Andrea Tacconi: “La mentalità fa la differenza nella crescita di un calciatore”
Nell’intervista rilasciata in esclusiva a GBT Magazine, Andrea Tacconi della Junic Football Agency offre una riflessione lucida sulla cultura sportiva italiana e sul modo in cui oggi si formano i calciatori. Le sue parole tracciano un percorso chiaro: per crescere talenti veri serve una visione più ampia, che vada oltre il risultato immediato.
Tacconi parte da un’analisi generale del contesto sportivo nazionale: “L’Italia ha una forte tradizione sportiva, basata su disciplina e competitività. Tuttavia, spesso è stata più orientata al risultato che alla formazione completa dell’atleta. Oggi è fondamentale sviluppare una cultura sportiva che metta al centro crescita, professionalità e continuità.” Un cambio di paradigma necessario, secondo lui, per restituire profondità e prospettiva al percorso degli atleti.
Quando si parla di calcio, la sua posizione è altrettanto netta. “Sì, ed è tra le più importanti al mondo. Il calcio italiano ha sempre formato giocatori molto preparati tatticamente e mentalmente. La sfida attuale è unire questa tradizione con lo sviluppo tecnico individuale e una mentalità moderna e internazionale.” Una tradizione forte, dunque, che però deve evolvere per restare competitiva.
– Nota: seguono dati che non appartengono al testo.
/-! The step -/

/-- What `step` adds around a block's step is the model's (log 2, 3, 4): an event is taken off the agenda; with none, DEC
moves if it can, else ENC; a turn given to a block that has no step passes; with nobody to move the step stops by name
(log 6, 7). -/
def Obligations.AgendaDrivesTheStep : Prop :=
  (∀ (s : State) (e : Event) (es : List Event), s.agenda = e :: es → step s = runEvent e { s with agenda := es }) ∧
  (∀ s : State, s.agenda = [] → s.dec.ready = true → step s = runEvent .decTurn s) ∧
  (∀ s : State, s.agenda = [] → s.dec.ready = false → s.encReady = true → step s = runEvent .encTurn s) ∧
  (∀ s : State, s.dec.ready = false → runEvent .decTurn s = .next s) ∧
  (∀ s : State, s.encReady = false → runEvent .encTurn s = .next s) ∧
  (∀ s : State, s.agenda = [] → s.dec.phase = .idle ∨ s.dec.phase = .done ∨ s.dec.phase = .fault →
    s.enc.phase = .idle ∨ s.enc.phase = .done → step s = .fault .atRest)

/-- A step runs the decoded instruction: when the bytes of IN at `pc` decode to an opcode, the step is that opcode's; and
when the bytes of the header record decode, the step at `pc = 4` is HEADER's. DEC's turn adds nothing around `exec`. -/
def Obligations.StepRunsTheDecodedInstruction : Prop :=
  (∀ (s : State) (bs : List Byte) (i : Instr) (rest : List Byte),
    s.dec.phase = .opcodes → bs.length ≤ 4 → (∀ k, k < bs.length → s.inp.read (s.dec.pc + k) = bs[k]?) →
    decodeOpcode bs = .ok (i, rest) →
    runEvent .decTurn s = exec i s ∧ (s.agenda = [] → step s = exec i s) ∧
      ∀ es, s.agenda = .decTurn :: es → step s = exec i { s with agenda := es }) ∧
  (∀ (s : State) (bs : List Byte) (i : Instr) (rest : List Byte),
    s.dec.phase = .header → s.dec.pc = 4 → bs.length = 14 → (∀ k, k < 14 → s.inp.read k = bs[k]?) →
    decodeHeader bs = .ok (i, rest) →
    runEvent .decTurn s = exec i s ∧ (s.agenda = [] → step s = exec i s) ∧
      ∀ es, s.agenda = .decTurn :: es → step s = exec i { s with agenda := es })

/-! The decoder -/

/-- R102: the magic step, with both of its faults; a short stream is a truncated one even if it is already wrong. -/
def Obligations.MagicStepChecksFourBytes : Prop :=
  ∀ s : State, s.dec.phase = .header → s.dec.pc = 0 → s.inp.dense →
    (s.inp.length < 4 → ∃ t, runEvent .decTurn s = .next t ∧ FaultEntered s t .unexpectedEndOfStream) ∧
    (4 ≤ s.inp.length →
      (s.inp.read 0 = some 0x71#8 ∧ s.inp.read 1 = some 0x6f#8 ∧ s.inp.read 2 = some 0x69#8 ∧
        s.inp.read 3 = some 0x66#8 →
        runEvent .decTurn s = .next { s with dec := { s.dec with pc := 4 } }) ∧
      (¬ (s.inp.read 0 = some 0x71#8 ∧ s.inp.read 1 = some 0x6f#8 ∧ s.inp.read 2 = some 0x69#8 ∧
        s.inp.read 3 = some 0x66#8) →
        ∃ t, runEvent .decTurn s = .next t ∧ FaultEntered s t .formatError))

/-- R103: HEADER latches the four fields and the product; the fields are big-endian; a header cut short faults at 4 and
writes none of the five registers. -/
def Obligations.HeaderLatchesTheDimensions : Prop :=
  (∀ (s : State) (w h : Dim) (ch cs : Byte), s.dec.phase = .header → s.dec.pc = 4 →
    ∃ t, exec (.header w h ch cs) s = .next t ∧
      t.dec.width = w ∧ t.dec.height = h ∧ t.dec.channels = ch ∧ t.dec.colorspace = cs ∧
      t.dec.nTotal.toNat = w.toNat * h.toNat ∧ t.dec.pc = 14 ∧
      t.dec.phase = (if w.toNat * h.toNat = 0 then .done else .opcodes) ∧
      t.dec.cache = s.dec.cache ∧ t.dec.prev = s.dec.prev ∧ t.dec.run = s.dec.run ∧
      t.dec.outCount = s.dec.outCount ∧ t.dec.cause = s.dec.cause ∧ t.dec.faultPc = s.dec.faultPc ∧
      t.dec.faultByte = s.dec.faultByte ∧ t.inp = s.inp ∧ t.pixOut = s.pixOut ∧ t.agenda = s.agenda ∧
      t.enc = s.enc ∧ t.out = s.out ∧ t.pixIn = s.pixIn) ∧
  (∀ (w0 w1 w2 w3 h0 h1 h2 h3 ch cs : Byte) (rest : List Byte), ∃ w h : Dim,
    decodeDims (w0 :: w1 :: w2 :: w3 :: h0 :: h1 :: h2 :: h3 :: ch :: cs :: rest) = .ok (.header w h ch cs, rest) ∧
    w.toNat = w0.toNat * 2 ^ 24 + w1.toNat * 2 ^ 16 + w2.toNat * 2 ^ 8 + w3.toNat ∧
    h.toNat = h0.toNat * 2 ^ 24 + h1.toNat * 2 ^ 16 + h2.toNat * 2 ^ 8 + h3.toNat) ∧
  (∀ s : State, s.dec.phase = .header → s.dec.pc = 4 → s.inp.dense → s.inp.length < 14 →
    ∃ t, runEvent .decTurn s = .next t ∧ FaultEntered s t .unexpectedEndOfStream)

/-- R152: RGB delivers its payload; first byte `0xfe`; a missing payload byte faults with no effect. -/
def Obligations.RgbDeliversItsPayload : Prop :=
  (∀ (s : State) (r g b : Byte), Owes s → ∃ t, exec (.rgb r g b) s = .next t ∧ Delivers s t ⟨r, g, b⟩ 4) ∧
  (∀ (r g b : Byte) (rest : List Byte), decodeOpcode (0xfe#8 :: r :: g :: b :: rest) = .ok (.rgb r g b, rest)) ∧
  (∀ s : State, s.dec.phase = .opcodes → s.inp.dense → s.inp.read s.dec.pc = some 0xfe#8 →
    s.inp.length < s.dec.pc + 4 →
    ∃ t, runEvent .decTurn s = .next t ∧ FaultEntered s t .unexpectedEndOfStream)

/-- R153: RGBA raises UnsupportedOpcode, whatever follows the byte, and nothing else raises it. -/
def Obligations.RgbaRaisesUnsupportedOpcode : Prop :=
  (∀ s : State, s.dec.phase = .opcodes →
    ∃ t, exec .rgba s = .next t ∧ FaultEntered s t .unsupportedOpcode) ∧
  (∀ rest : List Byte, decodeOpcode (0xff#8 :: rest) = .ok (.rgba, rest)) ∧
  (∀ s : State, s.dec.phase = .opcodes → s.inp.read s.dec.pc = some 0xff#8 → runEvent .decTurn s = exec .rgba s) ∧
  (∀ s t : State, step s = .next t → s.dec.cause ≠ .unsupportedOpcode → t.dec.cause = .unsupportedOpcode →
    s.dec.phase = .opcodes ∧ s.inp.read s.dec.pc = some 0xff#8)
Entrando nel merito della valutazione dei giovani, Tacconi spiega come la Junic Football Agency analizzi il potenziale dei calciatori. “Valutiamo tecnica, intelligenza calcistica, struttura fisica e capacità decisionale. Ma l’aspetto principale è la mentalità: osserviamo atteggiamento, personalità, capacità di apprendere e gestione delle difficoltà. La mentalità determina il reale potenziale.” È un approccio che mette al centro la persona prima ancora dell’atleta.
Non sorprende, quindi, che la qualità più difficile da allenare sia proprio quella. “La mentalità. Tecnica e atletica si sviluppano con il lavoro, ma mentalità, disciplina e continuità dipendono dalla struttura personale del giocatore. È ciò che determina la differenza nel lungo periodo.”
Tacconi riconosce che esistono ancora giovani disposti a vivere con sacrificio la vita da atleta, ma non sono la maggioranza. “Sì, ma sono pochi. I giocatori che emergono sono quelli che mantengono disciplina, equilibrio e professionalità ogni giorno. Il talento da solo non basta, serve costanza.”
Un altro tema centrale è la gestione dei comportamenti fuori dal campo, spesso determinanti quanto le prestazioni in partita. “Lavoriamo sulla responsabilità e sulla mentalità professionale. Aiutiamo il calciatore a capire che ogni comportamento incide sulla sua carriera. La crescita personale è parte fondamentale dello sviluppo sportivo.”
Infine, Tacconi racconta come opera la Junic Football Agency, delineando un modello di lavoro strutturato e conforme alle normative. “La Junic Football Agency si occupa di scouting, sviluppo e gestione del percorso dei calciatori. Individuiamo giovani talenti, li seguiamo nella loro crescita tecnica, mentale e professionale e li supportiamo nelle scelte sportive più adatte al loro sviluppo. Collaboriamo con procuratori regolarmente abilitati e altri professionisti del settore per la gestione dei mandati e degli aspetti contrattuali, garantendo un percorso strutturato e conforme alle normative. Il nostro obiettivo è costruire carriere solide e durature, valorizzando al massimo il potenziale di ogni atleta.”
Le parole di Andrea Tacconi restituiscono l’immagine di un professionista che conosce profondamente il calcio e le sue dinamiche evolutive. La sua visione mette al centro ciò che davvero fa la differenza: mentalità, responsabilità, formazione globale. Una direzione chiara, che racconta non solo la filosofia della Junic Football Agency, ma anche la strada che il calcio italiano deve percorrere per tornare competitivo e sostenibile.